ACTIVITY:
In the data that follows, find the line with "n).rateDirty = s.rateDirty := (rfl)"; transcribe it, every later line up to the one with "n).uOut = s.uOut := (rfl)", and that line as well, exactly and with no others.
======== TASK MATERIAL ========
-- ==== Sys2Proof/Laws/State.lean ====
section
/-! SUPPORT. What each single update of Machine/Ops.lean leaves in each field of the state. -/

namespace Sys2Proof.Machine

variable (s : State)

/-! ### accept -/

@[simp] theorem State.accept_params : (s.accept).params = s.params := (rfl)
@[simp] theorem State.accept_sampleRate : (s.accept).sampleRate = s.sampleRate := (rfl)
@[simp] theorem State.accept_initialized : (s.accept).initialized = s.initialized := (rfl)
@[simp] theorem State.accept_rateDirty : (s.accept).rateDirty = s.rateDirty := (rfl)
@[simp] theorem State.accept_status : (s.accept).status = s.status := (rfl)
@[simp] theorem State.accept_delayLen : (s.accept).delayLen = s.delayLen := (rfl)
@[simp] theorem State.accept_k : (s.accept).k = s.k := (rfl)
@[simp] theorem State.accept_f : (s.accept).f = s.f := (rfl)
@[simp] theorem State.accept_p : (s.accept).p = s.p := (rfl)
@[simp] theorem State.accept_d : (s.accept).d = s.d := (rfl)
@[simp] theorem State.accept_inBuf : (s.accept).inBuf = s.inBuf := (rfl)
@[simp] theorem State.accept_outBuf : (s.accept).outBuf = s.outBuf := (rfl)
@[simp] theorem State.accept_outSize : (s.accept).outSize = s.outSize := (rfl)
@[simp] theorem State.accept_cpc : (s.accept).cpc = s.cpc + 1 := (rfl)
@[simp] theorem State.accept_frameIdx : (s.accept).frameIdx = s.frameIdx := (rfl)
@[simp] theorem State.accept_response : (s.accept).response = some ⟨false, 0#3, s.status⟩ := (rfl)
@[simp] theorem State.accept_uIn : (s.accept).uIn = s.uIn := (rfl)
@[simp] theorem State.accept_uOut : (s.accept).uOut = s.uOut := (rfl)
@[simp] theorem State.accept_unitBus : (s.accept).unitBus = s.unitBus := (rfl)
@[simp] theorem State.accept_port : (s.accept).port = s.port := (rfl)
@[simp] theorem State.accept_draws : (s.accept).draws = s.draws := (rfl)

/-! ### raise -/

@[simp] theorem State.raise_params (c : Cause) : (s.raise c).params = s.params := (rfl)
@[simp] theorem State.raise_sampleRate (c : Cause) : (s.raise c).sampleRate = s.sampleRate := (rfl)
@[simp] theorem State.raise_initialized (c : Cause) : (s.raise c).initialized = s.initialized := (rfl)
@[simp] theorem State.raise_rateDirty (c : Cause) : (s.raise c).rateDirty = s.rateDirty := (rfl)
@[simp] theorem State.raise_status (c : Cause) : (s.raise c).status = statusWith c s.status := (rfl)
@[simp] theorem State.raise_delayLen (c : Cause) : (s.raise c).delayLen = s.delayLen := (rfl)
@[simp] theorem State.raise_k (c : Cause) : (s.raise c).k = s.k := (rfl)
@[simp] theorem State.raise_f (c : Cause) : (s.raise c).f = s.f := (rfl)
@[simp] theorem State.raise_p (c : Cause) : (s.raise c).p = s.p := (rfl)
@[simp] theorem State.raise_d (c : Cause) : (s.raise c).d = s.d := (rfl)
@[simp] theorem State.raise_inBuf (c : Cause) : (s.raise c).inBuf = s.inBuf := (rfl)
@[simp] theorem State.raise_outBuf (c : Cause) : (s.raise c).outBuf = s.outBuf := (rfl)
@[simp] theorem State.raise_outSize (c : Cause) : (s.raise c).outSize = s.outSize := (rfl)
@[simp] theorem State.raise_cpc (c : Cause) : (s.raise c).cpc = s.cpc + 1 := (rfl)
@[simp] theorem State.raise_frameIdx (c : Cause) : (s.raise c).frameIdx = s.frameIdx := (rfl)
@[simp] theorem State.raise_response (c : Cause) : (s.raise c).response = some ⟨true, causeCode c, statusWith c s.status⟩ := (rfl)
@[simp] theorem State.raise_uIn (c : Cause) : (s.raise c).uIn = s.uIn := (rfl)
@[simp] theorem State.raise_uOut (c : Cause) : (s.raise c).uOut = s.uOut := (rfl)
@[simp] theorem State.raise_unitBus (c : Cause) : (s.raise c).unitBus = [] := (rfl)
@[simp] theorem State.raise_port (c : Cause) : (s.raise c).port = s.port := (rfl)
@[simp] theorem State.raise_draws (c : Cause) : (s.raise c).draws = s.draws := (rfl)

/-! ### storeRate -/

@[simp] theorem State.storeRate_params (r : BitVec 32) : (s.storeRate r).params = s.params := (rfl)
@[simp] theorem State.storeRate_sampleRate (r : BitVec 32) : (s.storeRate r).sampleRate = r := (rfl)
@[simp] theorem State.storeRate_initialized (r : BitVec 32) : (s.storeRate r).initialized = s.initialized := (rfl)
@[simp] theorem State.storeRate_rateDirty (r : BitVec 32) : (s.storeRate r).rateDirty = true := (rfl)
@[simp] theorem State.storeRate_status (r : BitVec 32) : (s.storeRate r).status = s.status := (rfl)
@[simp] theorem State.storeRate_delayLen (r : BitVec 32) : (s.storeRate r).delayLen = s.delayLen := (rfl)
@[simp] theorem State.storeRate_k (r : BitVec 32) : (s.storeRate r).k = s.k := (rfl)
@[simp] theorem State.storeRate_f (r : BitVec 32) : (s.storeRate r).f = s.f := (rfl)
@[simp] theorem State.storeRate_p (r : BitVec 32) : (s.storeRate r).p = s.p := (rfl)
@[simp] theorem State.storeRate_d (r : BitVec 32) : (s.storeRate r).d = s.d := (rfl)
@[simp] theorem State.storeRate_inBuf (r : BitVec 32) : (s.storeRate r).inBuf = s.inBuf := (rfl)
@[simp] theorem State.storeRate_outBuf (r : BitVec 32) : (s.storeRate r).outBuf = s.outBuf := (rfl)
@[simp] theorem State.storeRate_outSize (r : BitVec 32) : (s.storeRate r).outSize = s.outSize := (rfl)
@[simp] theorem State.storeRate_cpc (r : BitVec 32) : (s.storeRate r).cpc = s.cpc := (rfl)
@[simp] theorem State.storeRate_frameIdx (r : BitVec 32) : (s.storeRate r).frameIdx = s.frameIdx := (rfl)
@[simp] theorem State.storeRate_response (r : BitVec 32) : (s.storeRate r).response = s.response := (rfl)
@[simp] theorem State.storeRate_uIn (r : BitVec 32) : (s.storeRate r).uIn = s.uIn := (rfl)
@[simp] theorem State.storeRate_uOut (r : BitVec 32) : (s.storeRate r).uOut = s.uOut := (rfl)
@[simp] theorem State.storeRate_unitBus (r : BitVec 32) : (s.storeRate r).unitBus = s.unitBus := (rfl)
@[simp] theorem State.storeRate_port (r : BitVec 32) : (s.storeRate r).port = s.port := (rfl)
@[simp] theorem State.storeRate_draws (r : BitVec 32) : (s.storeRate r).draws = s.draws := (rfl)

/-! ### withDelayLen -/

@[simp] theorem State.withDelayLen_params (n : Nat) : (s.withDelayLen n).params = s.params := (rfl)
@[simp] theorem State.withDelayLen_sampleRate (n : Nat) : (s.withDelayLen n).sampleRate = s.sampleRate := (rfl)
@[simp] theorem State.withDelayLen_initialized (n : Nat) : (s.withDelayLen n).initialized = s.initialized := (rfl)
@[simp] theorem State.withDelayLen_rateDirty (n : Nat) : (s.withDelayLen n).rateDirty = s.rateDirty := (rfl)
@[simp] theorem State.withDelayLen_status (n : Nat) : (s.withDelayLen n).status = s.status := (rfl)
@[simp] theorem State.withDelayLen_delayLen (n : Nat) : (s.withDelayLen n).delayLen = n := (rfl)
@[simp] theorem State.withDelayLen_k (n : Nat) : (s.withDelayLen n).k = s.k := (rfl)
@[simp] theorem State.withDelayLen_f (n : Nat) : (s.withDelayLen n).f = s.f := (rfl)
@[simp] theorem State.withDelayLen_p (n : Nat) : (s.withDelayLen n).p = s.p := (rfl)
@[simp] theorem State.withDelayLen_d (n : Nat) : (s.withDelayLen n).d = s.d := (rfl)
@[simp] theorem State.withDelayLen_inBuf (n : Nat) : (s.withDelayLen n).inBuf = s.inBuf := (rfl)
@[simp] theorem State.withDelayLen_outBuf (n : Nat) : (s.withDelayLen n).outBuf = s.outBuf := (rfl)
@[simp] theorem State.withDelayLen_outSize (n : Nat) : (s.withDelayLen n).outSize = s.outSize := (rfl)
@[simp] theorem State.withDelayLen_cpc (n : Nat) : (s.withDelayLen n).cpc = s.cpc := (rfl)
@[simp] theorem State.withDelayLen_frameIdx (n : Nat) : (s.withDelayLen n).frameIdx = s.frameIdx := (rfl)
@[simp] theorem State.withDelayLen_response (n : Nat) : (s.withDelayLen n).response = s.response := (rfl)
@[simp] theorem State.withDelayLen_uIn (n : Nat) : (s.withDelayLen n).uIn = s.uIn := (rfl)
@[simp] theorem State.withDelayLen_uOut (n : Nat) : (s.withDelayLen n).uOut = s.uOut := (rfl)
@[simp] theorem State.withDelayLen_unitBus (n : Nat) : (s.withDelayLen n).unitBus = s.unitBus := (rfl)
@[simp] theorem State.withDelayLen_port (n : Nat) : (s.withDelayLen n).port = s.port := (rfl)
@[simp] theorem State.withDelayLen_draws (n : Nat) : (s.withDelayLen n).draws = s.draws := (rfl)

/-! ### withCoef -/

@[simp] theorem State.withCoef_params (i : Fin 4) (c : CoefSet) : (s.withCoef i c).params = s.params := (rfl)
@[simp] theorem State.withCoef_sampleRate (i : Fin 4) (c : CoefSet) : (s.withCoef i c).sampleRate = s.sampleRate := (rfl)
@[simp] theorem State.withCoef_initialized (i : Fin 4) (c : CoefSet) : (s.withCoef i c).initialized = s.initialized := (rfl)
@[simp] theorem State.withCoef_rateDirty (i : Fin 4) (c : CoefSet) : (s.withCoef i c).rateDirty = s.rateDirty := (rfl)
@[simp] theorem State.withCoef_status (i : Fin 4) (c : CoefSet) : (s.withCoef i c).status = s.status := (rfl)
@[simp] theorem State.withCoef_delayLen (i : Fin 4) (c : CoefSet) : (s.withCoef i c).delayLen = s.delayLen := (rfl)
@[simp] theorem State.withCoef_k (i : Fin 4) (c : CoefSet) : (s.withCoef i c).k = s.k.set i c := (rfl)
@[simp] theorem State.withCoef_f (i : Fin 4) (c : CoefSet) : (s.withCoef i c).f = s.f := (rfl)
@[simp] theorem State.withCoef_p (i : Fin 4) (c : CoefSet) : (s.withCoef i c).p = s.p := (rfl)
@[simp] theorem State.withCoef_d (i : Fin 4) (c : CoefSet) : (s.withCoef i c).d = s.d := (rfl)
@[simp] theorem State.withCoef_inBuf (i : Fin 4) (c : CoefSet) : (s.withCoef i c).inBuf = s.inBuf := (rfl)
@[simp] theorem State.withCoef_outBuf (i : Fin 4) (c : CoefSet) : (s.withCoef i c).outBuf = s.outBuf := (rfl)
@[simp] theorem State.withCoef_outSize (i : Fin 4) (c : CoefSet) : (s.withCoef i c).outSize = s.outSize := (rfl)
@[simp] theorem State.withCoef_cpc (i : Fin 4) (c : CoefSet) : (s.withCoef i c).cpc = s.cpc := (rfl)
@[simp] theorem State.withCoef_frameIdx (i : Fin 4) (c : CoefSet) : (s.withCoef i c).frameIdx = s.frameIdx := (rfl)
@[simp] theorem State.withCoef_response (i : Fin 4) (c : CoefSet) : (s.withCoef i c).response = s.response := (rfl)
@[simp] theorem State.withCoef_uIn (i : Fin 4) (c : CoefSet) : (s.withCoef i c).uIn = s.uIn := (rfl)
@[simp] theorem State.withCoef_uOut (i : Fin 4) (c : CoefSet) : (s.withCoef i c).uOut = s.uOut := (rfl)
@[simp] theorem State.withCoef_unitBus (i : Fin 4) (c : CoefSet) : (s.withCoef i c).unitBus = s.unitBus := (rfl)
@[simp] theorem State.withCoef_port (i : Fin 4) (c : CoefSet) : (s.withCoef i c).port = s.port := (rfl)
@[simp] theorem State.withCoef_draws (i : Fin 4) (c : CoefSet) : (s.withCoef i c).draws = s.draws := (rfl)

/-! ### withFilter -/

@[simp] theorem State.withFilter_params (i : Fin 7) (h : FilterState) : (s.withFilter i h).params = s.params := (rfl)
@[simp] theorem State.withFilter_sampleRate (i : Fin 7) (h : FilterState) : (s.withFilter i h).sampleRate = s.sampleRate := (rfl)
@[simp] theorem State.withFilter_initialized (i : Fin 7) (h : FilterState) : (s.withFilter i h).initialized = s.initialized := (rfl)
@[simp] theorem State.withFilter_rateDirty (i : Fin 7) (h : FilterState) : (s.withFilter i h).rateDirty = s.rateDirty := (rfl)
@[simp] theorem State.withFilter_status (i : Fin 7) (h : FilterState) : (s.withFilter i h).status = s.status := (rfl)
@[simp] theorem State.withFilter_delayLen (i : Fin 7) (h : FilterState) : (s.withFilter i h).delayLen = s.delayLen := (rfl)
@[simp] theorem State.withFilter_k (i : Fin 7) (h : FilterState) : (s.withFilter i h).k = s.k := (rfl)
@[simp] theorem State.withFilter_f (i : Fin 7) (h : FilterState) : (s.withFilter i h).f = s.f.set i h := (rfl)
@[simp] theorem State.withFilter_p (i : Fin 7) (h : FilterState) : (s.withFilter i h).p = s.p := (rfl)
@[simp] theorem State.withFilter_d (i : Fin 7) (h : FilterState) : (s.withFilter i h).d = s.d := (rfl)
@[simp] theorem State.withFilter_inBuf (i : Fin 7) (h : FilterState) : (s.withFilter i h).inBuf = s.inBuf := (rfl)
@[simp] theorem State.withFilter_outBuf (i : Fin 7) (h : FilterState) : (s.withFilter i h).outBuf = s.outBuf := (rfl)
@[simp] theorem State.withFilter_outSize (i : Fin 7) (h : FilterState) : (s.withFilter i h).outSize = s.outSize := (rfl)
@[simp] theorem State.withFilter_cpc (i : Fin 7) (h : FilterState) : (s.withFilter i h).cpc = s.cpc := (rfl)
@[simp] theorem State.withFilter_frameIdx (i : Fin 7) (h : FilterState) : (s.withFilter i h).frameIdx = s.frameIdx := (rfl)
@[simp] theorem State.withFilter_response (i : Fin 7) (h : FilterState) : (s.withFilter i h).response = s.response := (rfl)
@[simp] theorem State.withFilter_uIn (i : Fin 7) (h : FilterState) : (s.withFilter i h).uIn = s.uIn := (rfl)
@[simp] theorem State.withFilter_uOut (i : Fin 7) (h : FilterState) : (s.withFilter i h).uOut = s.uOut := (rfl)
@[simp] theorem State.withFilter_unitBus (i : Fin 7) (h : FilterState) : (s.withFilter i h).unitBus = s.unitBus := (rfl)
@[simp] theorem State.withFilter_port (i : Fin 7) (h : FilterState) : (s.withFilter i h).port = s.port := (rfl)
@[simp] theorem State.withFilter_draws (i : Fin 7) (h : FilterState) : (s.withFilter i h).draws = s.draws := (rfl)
========
SOLVED EXERCISE:
@[simp] theorem State.withDelayLen_rateDirty (n : Nat) : (s.withDelayLen n).rateDirty = s.rateDirty := (rfl)
@[simp] theorem State.withDelayLen_status (n : Nat) : (s.withDelayLen n).status = s.status := (rfl)
@[simp] theorem State.withDelayLen_delayLen (n : Nat) : (s.withDelayLen n).delayLen = n := (rfl)
@[simp] theorem State.withDelayLen_k (n : Nat) : (s.withDelayLen n).k = s.k := (rfl)
@[simp] theorem State.withDelayLen_f (n : Nat) : (s.withDelayLen n).f = s.f := (rfl)
@[simp] theorem State.withDelayLen_p (n : Nat) : (s.withDelayLen n).p = s.p := (rfl)
@[simp] theorem State.withDelayLen_d (n : Nat) : (s.withDelayLen n).d = s.d := (rfl)
@[simp] theorem State.withDelayLen_inBuf (n : Nat) : (s.withDelayLen n).inBuf = s.inBuf := (rfl)
@[simp] theorem State.withDelayLen_outBuf (n : Nat) : (s.withDelayLen n).outBuf = s.outBuf := (rfl)
@[simp] theorem State.withDelayLen_outSize (n : Nat) : (s.withDelayLen n).outSize = s.outSize := (rfl)
@[simp] theorem State.withDelayLen_cpc (n : Nat) : (s.withDelayLen n).cpc = s.cpc := (rfl)
@[simp] theorem State.withDelayLen_frameIdx (n : Nat) : (s.withDelayLen n).frameIdx = s.frameIdx := (rfl)
@[simp] theorem State.withDelayLen_response (n : Nat) : (s.withDelayLen n).response = s.response := (rfl)
@[simp] theorem State.withDelayLen_uIn (n : Nat) : (s.withDelayLen n).uIn = s.uIn := (rfl)
@[simp] theorem State.withDelayLen_uOut (n : Nat) : (s.withDelayLen n).uOut = s.uOut := (rfl)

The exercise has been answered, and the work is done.